Forward-Looking Statements Legend
Certain statements made in
this document are "forward-looking statements" within the meaning of the "safe harbor" provisions of the United
States Private Securities Litigation Reform Act of 1995 with respect to the transaction between Vivid Seats and including statements
regarding the benefits of the transaction, the anticipated timing of the transaction, the services offered by Vivid Seats and the
markets in which it operates, and Vivid Seats’ projected future results. These forward-looking statements generally are
identified by the words "estimates," "projected," "expects," "anticipates,"
"forecasts," "plans," "intends," "believes," "seeks," “targets”,
"may," "will," "should," “would,” “will be,” “will continue,”
“will likely result,” "future," "propose," “strategy,” “opportunity” and
variations of these words or similar expressions (or the negative versions of such words or expressions) that predict or indicate
future events or trends or are not statements of historical matters are intended to identify forward-looking statements. These
forward-looking statements are provided for illustrative purposes only and are not intended to serve as, and must not be relied on
by any investor as, guarantees, assurances, predictions or definitive statements of fact or probability regarding future
performance, conditions or results, and involve a number of known and unknown risks, uncertainties, assumptions and other important
factors, many of which are outside Vivid Seats’ or Horizon’s control, that could cause actual results or outcomes to
differ materially from those discussed in the forward-looking statements. Important factors, among others, that may affect actual
results or outcomes include the inability to complete the business combination in a timely manner or at all (including due to the
failure to receive required shareholder approvals, or the failure of other closing conditions such as the satisfaction of the
minimum trust account amount following redemptions by Horizon’s public stockholders and the receipt of certain governmental
and regulatory approvals), which may adversely affect the price of Horizon’s securities; the inability of the business
combination to be completed by Horizon’s business combination deadline and the potential failure to obtain an extension of the
business combination deadline if sought by Horizon; the occurrence of any event, change or other circumstance that could give rise
to the termination of the transaction; the inability to recognize the anticipated benefits of the proposed business combination; the
inability to obtain or maintain the listing of Vivid Seats’ shares on a national exchange following the proposed business
combination; costs related to the proposed business combination; the risk that the proposed business combination disrupts current
plans and operations, business relationships or business generally as a result of the announcement and consummation of the proposed
business combination; Vivid Seats’ ability to manage growth; Vivid Seats’ ability to execute its business plan and meet
its projections; potential disruption in Vivid Seats’ employee retention as a result of the transaction; potential litigation,
governmental or regulatory proceedings, investigations or inquiries involving Vivid Seats or Horizon, including in relation to the
transaction; changes in applicable laws or regulations and general economic and market conditions impacting demand for Vivid Seats
or Horizon products and services, and in particular economic and market conditions in the live events industry in the markets in
which Vivid Seats operates; and other risks and uncertainties indicated from time to time in the proxy statement/prospectus relating
to the proposed business combination, including those under “Risk Factors” therein, and in Horizon’s other filings
with the SEC. Forward-looking statements speak only as of the date they are made.

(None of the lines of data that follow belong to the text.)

-- ==== Sys2Proof/Machine/Nx.lean ====
section
/-! DEFINITION. The network unit's macro-ops (R144 to R146, R250) and the circuit slots of plans: SLOT_TRANSMIT, SLOT_FORWARD and
SLOT_ARRIVAL use what is defined here (R45, R240 to R247). -/
namespace Sys2Proof.Machine

/-! ## Serial data of views -/

def TileDesc.serialBytes (d : TileDesc) : Nat := d.rows * packedRow d.fmt d.cols + d.scaleRows * d.scaleCols

/-- A view's bytes in the order in which they travel (log entry 30). -/
def State.serialOf (s : State) (v : View) : Bytes := v.d.serial (s.tile v)

/-- The runs of a view's serial bytes: the first serial byte, the offset in the area, the length, the zero bytes that a whole write puts after it, and
the bits of the last byte that belong to the row's own elements (R109, R111). -/
def View.serialRuns (v : View) : List (Nat × Nat × Nat × Nat × Nat) :=
  let n := packedRow v.d.fmt v.d.cols
  let bits := fmtBits v.d.fmt * v.d.cols
  let own := if v.co = 0 || bits % 8 = 0 then 8 else bits % 8
  ((List.range v.d.rows).map fun r => (n * r, v.rowAt r, ceilDiv bits 8, v.rowBytes - ceilDiv bits 8, own)) ++
    (List.range v.d.scaleRows).map fun i =>
      (n * v.d.rows + v.d.scaleCols * i, v.scaleAt i, v.d.scaleCols, v.scaleBytes - v.d.scaleCols, 8)

/-- The bytes of `data`, which are serial bytes from `off` on, that fall into one run: no other byte is written (R197, R209). -/
def State.spliceRun (v : View) (off : Nat) (data : Bytes) (s : State) (r : Nat × Nat × Nat × Nat × Nat) : State :=
  let (start, at_, len, pad, own) := r
  let lo := max off start
  let hi := min (off + data.length) (start + len)
  if hi ≤ lo then s
  else
    let part := slice data (lo - off) (hi - lo)
    if hi < start + len then s.writeArea v.area (at_ + (lo - start)) part
    else if own = 8 then s.writeArea v.area (at_ + (lo - start)) (part ++ List.replicate pad 0)
    else
      let old := leNat (s.readArea v.area (at_ + len - 1) 1) / 2 ^ own * 2 ^ own
      s.writeArea v.area (at_ + (lo - start)) (part.dropLast ++ [BitVec.ofNat 8 (leNat (part.drop (part.length - 1)) % 2 ^ own + old)])

/-- Write some of a view's serial bytes. -/
def State.spliceView (v : View) (off : Nat) (data : Bytes) (s : State) : State :=
  if off = 0 && data.length = v.d.serialBytes then s.putTile v (v.d.parse data)
  else s.each v.serialRuns (State.spliceRun v off data)

/-- The twin of a pair that received data holds the same (R363). -/
def State.mirrorEntry (n : Nat) (s : State) : State :=
  match s.seat n with
  | some q => s.mirrorTwin q
  | none => s

/-- A network macro-op with nothing left to send or receive completes (R66). -/
def State.settleFlight (n p id : Nat) (s : State) : State :=
  match (s.core p).flights.find? fun f => f.id = id with
  | none => s
  | some f => if f.left = 0 && f.data.isEmpty then s.retireFlight p (s.seat n) f else s

/-! ## SEND, RECV and CRED: issue -/

/-- The work of SEND. -/
def sendWork (m : MacroOp) : UnitWork :=
  { reads := viewsOf [m.op1]
    effect := fun _ q f s =>
      match s.seatView q m.op1 with
      | none => (s, f)
      | some v => (s, { f with circuit := opExt m.op0, data := s.serialOf v, postN := 0 }) }

def send (i : Issue) (m : MacroOp) (s : State) : State := s.issueUnit i ocSend .send m noHub (sendWork m)

/-- SEND (R144): its bytes leave in its circuit's slots. -/
def execSend (i : Issue) (m : MacroOp) (s : State) : Out := commit s (send i m s)

/-- The slot held for a circuit's consumer (R144). -/
def State.heldFor (s : State) (circuit : Nat) : Option HeldSlot :=
  s.router.slotBuf.find? fun h => h.forward.isNone && h.slot.circuit.toNat = circuit

/-- Take the slot held for a circuit's consumer out of the buffer. -/
def State.dropHeld (circuit : Nat) (s : State) : State :=
  s.onRouter fun r => { r with slotBuf := dropFirst (fun h => h.forward.isNone && h.slot.circuit.toNat = circuit) r.slotBuf }

/-- The work of RECV. -/
def recvWork (m : MacroOp) : UnitWork :=
  { writes := viewsOf [m.op0]
    effect := fun _ q f s =>
      let f := { f with circuit := opExt m.op0 }
      match s.heldFor f.circuit, s.seatView q m.op0 with
      | some h, some v => ((s.spliceView v 0 h.slot.payload).dropHeld f.circuit, f)
      | _, _ => (s, { f with left := 1 }) }

def recv (i : Issue) (m : MacroOp) (s : State) : State := s.issueUnit i ocRecv .recv m noHub (recvWork m)

/-- RECV (R144): the slot already held, or the next that arrives. -/
def execRecv (i : Issue) (m : MacroOp) (s : State) : Out := commit s (recv i m s)

/-- One node of a canonical reduce on the elements from byte `off` on: the other child's bytes, and whether the local child is
the lower one (R127, R146). -/
def State.credNode (q : Seat) (d child : View) (lower : Bool) (off : Nat) (other : Bytes) (s : State) : State :=
  let mine := slice (s.serialOf child) off other.length
  let sums := ((chunks 4 (mine.length + 1) mine).zip (chunks 4 (other.length + 1) other)).map fun e =>
    if lower then fAdd (leNat e.1) (leNat e.2) else fAdd (leNat e.2) (leNat e.1)
  (s.spliceView d off (sums.flatMap fun w => leBytes 4 w)).coreRaised q.p { overflowed := sums.any fpBad }

/-- The local child is the lower one of a network node at a tree level (R146). -/
def State.lowerChild (s : State) (level : Nat) : Bool :=
  match s.place with
  | some p => !natBit p.v0 level
  | none => true

/-- The two copies of the CRED adder differ: nothing is written, no token is posted, and the frame is overrun (R362). -/
def State.reduceFailed (p : Nat) (f : Flight) (s : State) : State :=
  ((s.onFlight p f.id fun x => { x with withheld := true }).fault .reduceMismatch (srcCompute (dieOf p))).engineFailed p

/-- The partner's slot bytes reach a CRED in flight: D is written as they land (R146). -/
def State.credArrives (q : Seat) (f : Flight) (off : Nat) (data : Bytes) (s : State) : State :=
  match s.seatView q f.op.op0, s.seatView q f.op.op1 with
  | some d, some c =>
    let s := if f.mismatch then s.reduceFailed q.p f else s.credNode q d c (s.lowerChild (opExt f.op.op1)) off data
    s.onFlight q.p f.id fun x => { x with left := x.left - data.length }
  | _, _ => s

def credEffect (q : Seat) (m : MacroOp) (f : Flight) (s : State) : State × Flight :=
  match s.seatView q m.op0, s.seatView q m.op1, s.seatView q m.op2 with
  | some d, some a, some b =>
    if opLocal m then
      (s.credNode q d a (decide (s.shardOf (opExt m.op1) ≤ s.shardOf (opExt m.op2))) 0 (s.serialOf b), f)
    else
      let f := { f with circuit := opExt m.op0, data := s.serialOf b, left := d.d.serialBytes }
      match s.heldFor f.circuit with
      | some h =>
        let g := { f with left := f.left - h.slot.payload.length }
        if f.mismatch then ((s.reduceFailed q.p f).dropHeld f.circuit, { g with withheld := true })
        else ((s.credNode q d a (s.lowerChild (opExt m.op1)) 0 h.slot.payload).dropHeld f.circuit, g)
      | none => (s, f)
  | _, _, _ => (s, f)

/-- The work of CRED. -/
def credWork (m : MacroOp) : UnitWork :=
  { reads := viewsOf [m.op1, m.op2], writes := viewsOf [m.op0], effect := fun _ q f s => credEffect q m f s }

def cred (i : Issue) (m : MacroOp) (s : State) : State := s.issueUnit i ocCred .cred m noHub (credWork m)

/-- CRED (R127, R146): the local form adds at once; the network form exchanges its views over the circuit. -/
def execCred (i : Issue) (m : MacroOp) (s : State) : Out := commit s (cred i m s)
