/-- The key of a granule's own areas. -/
def ownKey (k : Nat) : Nat :=
  let (t, slot, v, _, g) := dirParts k
  dirKey t slot v 0 g

/-- Make a received granule current in its buddy area (R322). -/
def State.takeBuddy (epoch : Nat) (s : State) (k : Nat) : State :=
  let (cur, _, _) := s.resolve k
  s.onDir (Tab.set {} k { cur := !cur, prv := true, frs := false, epoch := BitVec.ofNat 24 epoch })

/-- The copy that is coming in: that of the last commit before its first slot. -/
def State.copyExpected (s : State) : Nat := (s.sealSt.copyIn.map fun e => e.1).getD s.lastEpoch

/-- A slot of the incoming copy was discarded: BUDDY_RESEND once per copy (R325). -/
def State.buddyResend (link : Nat) (s : State) : State :=
  if s.sealSt.resendFor = some s.copyExpected then s
  else (s.onSealSt fun v => { v with resendFor := some s.copyExpected }).note .buddyResend (srcLink link)

/-- The port toward the buddy, and its first link. -/
def State.buddyPort (s : State) : Option Nat := s.buddy.bind fun e => s.bondedPort e.1
def State.buddyLink (s : State) : Nat :=
  match s.buddyPort with
  | some q => (s.bondedLinks q).headD 0
  | none => 0

def buddyCopyDone (epoch : Word) (crcOk : Bool) (s : State) : State :=
  match s.sealSt.copyIn with
  | none => s
  | some (c, keys) =>
    let e := epoch.toNat
    if e ≠ c || (e ≠ s.lastEpoch && e ≠ (s.hub 0).prevCommit) then s
    else if !crcOk || keys.length ≠ s.sealSt.copyInTotal then s.buddyResend s.buddyLink
    else
      let s := s.each keys (State.takeBuddy e)
      let s := s.onSealSt fun v => { v with copyIn := none, buddyPrev := v.buddyEpoch, buddyEpoch := e }
      match s.buddyPort, s.buddyCoord with
      | some q, some c => s.sealTo q c kindAck (s.sealMsg s.sealSt.commitStep e)
      | _, _ => s

/-- BUDDY_COPY_DONE (R322): the slot marked last has landed. A copy that lacks granules is not made current: its missing slots are sent again (R325). -/
def execBuddyCopyDone (epoch : Word) (crcOk : Bool) (s : State) : Out := commit s (buddyCopyDone epoch crcOk s)

def buddyAck (m : SealMsg) (s : State) : State :=
  match s.sealSt.copyOut with
  | none => s
  | some (e, _) =>
    if !s.ours m e then s
    else
      let s := s.onSealSt fun v =>
        { v with copyOut := v.copyQueued, copyQueued := none, copySent := 0, ownDone := v.ownDone || e = s.lastEpoch }
      s.tryDone

/-- BUDDY_ACK (R323). -/
def execBuddyAck (m : SealMsg) (s : State) : Out := commit s (buddyAck m s)

def buddyDone (link : Fin 24) (m : SealMsg) (s : State) : State :=
  match s.portOfBonded link.val with
  | some q =>
    if s.ours m s.lastEpoch && s.sealSt.doneWaiting.contains q then
      (s.onSealSt fun v =>
        { v with doneCount := v.doneCount + m.count.toNat, doneWaiting := v.doneWaiting.filter fun p => p ≠ q }).tryDone
    else s
  | none => s

/-- BUDDY_DONE (R323). -/
def execBuddyDone (link : Fin 24) (m : SealMsg) (s : State) : Out := commit s (buddyDone link m s)

def release (m : SealMsg) (s : State) : State :=
  if s.ours m s.lastEpoch && !s.released && !(s.hub 0).rollback then s.releaseCommit else s

/-- RELEASE (R323). -/
def execRelease (m : SealMsg) (s : State) : Out := commit s (release m s)

/-! ## Granules asked of the buddy (R328) -/

/-- Answer the partner on VC2 (R239, R328). -/
def State.answerGranule (granule : Nat) (data : Option Bytes) (s : State) : State :=
  let s := s.emit (.sheetReply granule data)
  match s.buddyCoord with
  | some c => s.control 2 s.jobTag s.attemptTag c (granuleBytes kindSheetReply granule 0 (data.getD []))
  | none => s

/-- Every poisoned block of a granule that is read is logged, and a committed sheet's is asked from the buddy (R197, R328). -/
def State.meetPoison (key : Nat) (s : State) : State :=
  s.each ((List.range 64).filter fun i => s.runPoisoned (key + 64 * i) 64) fun s i => s.readPoison (key / 64 + i)

def sheetRestoreRequest (granule : Nat) (held : Word) (s : State) : State :=
  let k := buddyKey granule
  let at_ := s.currentKey k
  if s.job.bind.isNone then s
  else if granule = k then s.onSealSt fun v => { v with again := joinKeys v.again [ownKey granule] }
  else if decide (held.toNat ≤ s.sealSt.buddyEpoch) && !s.runPoisoned at_ 4096 then
    s.answerGranule granule (some (s.bytesAt at_ 4096))
  else (s.meetPoison at_).answerGranule granule none

/-- SHEET_RESTORE_REQUEST (R328): a granule of the buddy area is returned; one of this module's own that lies poisoned in the buddy's area, which the
key of that area names, is sent again with the next copy (log entry 38). -/
def execSheetRestoreRequest (granule : Nat) (held : Word) (s : State) : Out := commit s (sheetRestoreRequest granule held s)

def sheetRestored (granule : Nat) (data : Option Bytes) (s : State) : State :=
  if !s.sealSt.asked.contains granule then s
  else
    let s := s.onSealSt fun v => { v with asked := v.asked.filter fun k => k ≠ granule }
    match data with
    | none => s.sheetLost granule
    | some d =>
      let (tensor, _, _, _, g) := dirParts granule
      let s := s.putBytes (s.currentKey granule) (slice d 0 4096)
      (s.onSealSt fun v => { v with restores := satInc v.restores }).note .sheetRestored (srcHub (s.dirHub granule)) (tensor + g * 2 ^ 16)

/-- SHEET_RESTORED (R328). -/
def execSheetRestored (granule : Nat) (data : Option Bytes) (s : State) : Out := commit s (sheetRestored granule data s)

end Sys2Proof.Machine
end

Readers are cautioned not to put undue reliance on
forward-looking statements, and Vivid Seats and Horizon assume no obligation and do not undertake any obligation to update or revise
any forward-looking statements, whether as a result of new information, future events or otherwise, except as required by law.
Neither Vivid Seats nor Horizon gives any assurance that either Vivid Seats or Horizon will achieve its expectations.